(Collected data)
-- ==== Sys2Proof/Laws/Exec.lean ====
section
/-! SUPPORT. What a command can do, said once (40_control.md R110, R111): `exec` is one cycle over a body, and a body
ends in one of the ways listed for it.  Later proofs cite these and unfold neither `exec` nor the bodies. -/

namespace Sys2Proof.Machine

/-- The body of each command. -/
def bodyOf (i : Instr) (s : State) : BodyResult :=
  match i with
  | .nop => .done s 0#64 0#64
  | .clear => .done s.clearBlock 0#64 0#64
  | .loadSym sym freq => bodyLoadSym sym freq s
  | .build => bodyBuild s
  | .derive => bodyDerive s
  | .setBufsize size => bodySetBufsize size s
  | .encode sym => bodyEncode sym s
  | .finish => bodyFinish s
  | .readReg reg => bodyReadReg reg s
  | .readAlpha k => bodyReadAlpha k s
  | .readNode n => bodyReadNode n s
  | .readCode k w => bodyReadCode k w s

/-- Every command is one cycle over its body (R110). -/
theorem exec_eq (i : Instr) (s : State) :
    exec i s = if legal i s then finishCommand s (bodyOf i s) else .next (s.takeReject .errPhase) := by
  cases i <;> rfl

theorem exec_of_legal {i : Instr} {s : State} (h : legal i s = true) : exec i s = finishCommand s (bodyOf i s) := by
  rw [exec_eq, if_pos h]

theorem exec_of_illegal {i : Instr} {s : State} (h : legal i s = false) :
    exec i s = .next (s.takeReject .errPhase) := by
  rw [exec_eq, if_neg (by simp [h])]

/-- If a command answers a next state, either its phase was wrong, or its body raised nothing, Reject or Fatal. -/
theorem exec_cases {i : Instr} {s t : State} (h : exec i s = .next t) :
    (legal i s = false ∧ t = s.takeReject .errPhase) ∨
    (legal i s = true ∧ ((∃ u d0 d1, bodyOf i s = .done u d0 d1 ∧ t = u.complete d0 d1) ∨
      (∃ e, bodyOf i s = .reject e ∧ t = s.takeReject e) ∨
      (∃ e u, bodyOf i s = .fatal e u ∧ t = u.takeFatal e))) := by
  by_cases hl : legal i s = true
  · refine .inr ⟨hl, ?_⟩
    rw [exec_of_legal hl] at h
    cases hb : bodyOf i s with
    | done u d0 d1 => rw [hb] at h; exact .inl ⟨u, d0, d1, rfl, by simpa [finishCommand] using h.symm⟩
    | reject e => rw [hb] at h; exact .inr (.inl ⟨e, rfl, by simpa [finishCommand] using h.symm⟩)
    | fatal e u => rw [hb] at h; exact .inr (.inr ⟨e, u, rfl, by simpa [finishCommand] using h.symm⟩)
    | hang u => rw [hb] at h; simp [finishCommand] at h
  · have hl : legal i s = false := by simpa using hl
    rw [exec_of_illegal hl] at h
    exact .inl ⟨hl, by simpa using h.symm⟩

/-- R111's table, as propositions. -/
theorem legal_iff (i : Instr) (s : State) : legal i s = true ↔ (match i with
    | .nop => True
    | .clear => True
    | .loadSym _ _ => s.phase = .load
    | .build => s.phase = .load
    | .derive => s.phase = .built
    | .setBufsize _ => s.phase = .load ∨ s.phase = .built ∨ s.phase = .coded
    | .encode _ => s.phase = .coded ∨ s.phase = .encoding
    | .finish => s.phase = .coded ∨ s.phase = .encoding
    | .readReg _ => True
    | .readAlpha _ => True
    | .readNode _ => s.treeValid = true
    | .readCode _ _ => s.codesValid = true) := by
  cases i <;> simp [legal]

/-! ### What each body can end in -/

/-- The reads and NOP leave the state alone, and raise at most ERR_RANGE (R72). -/
theorem body_of_read {i : Instr} (s : State) (hi : isRead i = true ∨ i = .nop) :
    (∃ d0 d1, bodyOf i s = .done s d0 d1) ∨ bodyOf i s = .reject .errRange := by
  cases i <;> simp [isRead] at hi <;> simp only [bodyOf]
  · exact .inl ⟨_, _, rfl⟩
  all_goals
    simp only [bodyReadReg, bodyReadAlpha, bodyReadNode, bodyReadCode]
    repeat' split
    all_goals first
      | exact .inl ⟨_, _, rfl⟩
      | exact .inr rfl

PROMPT — Above are some records; copy exactly the lines from the one with "exec i s = .next (s.takeReject" through the one with "s.treeValid = true", both included, and no others.

FINISHED TASK —
    exec i s = .next (s.takeReject .errPhase) := by
  rw [exec_eq, if_neg (by simp [h])]

/-- If a command answers a next state, either its phase was wrong, or its body raised nothing, Reject or Fatal. -/
theorem exec_cases {i : Instr} {s t : State} (h : exec i s = .next t) :
    (legal i s = false ∧ t = s.takeReject .errPhase) ∨
    (legal i s = true ∧ ((∃ u d0 d1, bodyOf i s = .done u d0 d1 ∧ t = u.complete d0 d1) ∨
      (∃ e, bodyOf i s = .reject e ∧ t = s.takeReject e) ∨
      (∃ e u, bodyOf i s = .fatal e u ∧ t = u.takeFatal e))) := by
  by_cases hl : legal i s = true
  · refine .inr ⟨hl, ?_⟩
    rw [exec_of_legal hl] at h
    cases hb : bodyOf i s with
    | done u d0 d1 => rw [hb] at h; exact .inl ⟨u, d0, d1, rfl, by simpa [finishCommand] using h.symm⟩
    | reject e => rw [hb] at h; exact .inr (.inl ⟨e, rfl, by simpa [finishCommand] using h.symm⟩)
    | fatal e u => rw [hb] at h; exact .inr (.inr ⟨e, u, rfl, by simpa [finishCommand] using h.symm⟩)
    | hang u => rw [hb] at h; simp [finishCommand] at h
  · have hl : legal i s = false := by simpa using hl
    rw [exec_of_illegal hl] at h
    exact .inl ⟨hl, by simpa using h.symm⟩

/-- R111's table, as propositions. -/
theorem legal_iff (i : Instr) (s : State) : legal i s = true ↔ (match i with
    | .nop => True
    | .clear => True
    | .loadSym _ _ => s.phase = .load
    | .build => s.phase = .load
    | .derive => s.phase = .built
    | .setBufsize _ => s.phase = .load ∨ s.phase = .built ∨ s.phase = .coded
    | .encode _ => s.phase = .coded ∨ s.phase = .encoding
    | .finish => s.phase = .coded ∨ s.phase = .encoding
    | .readReg _ => True
    | .readAlpha _ => True
    | .readNode _ => s.treeValid = true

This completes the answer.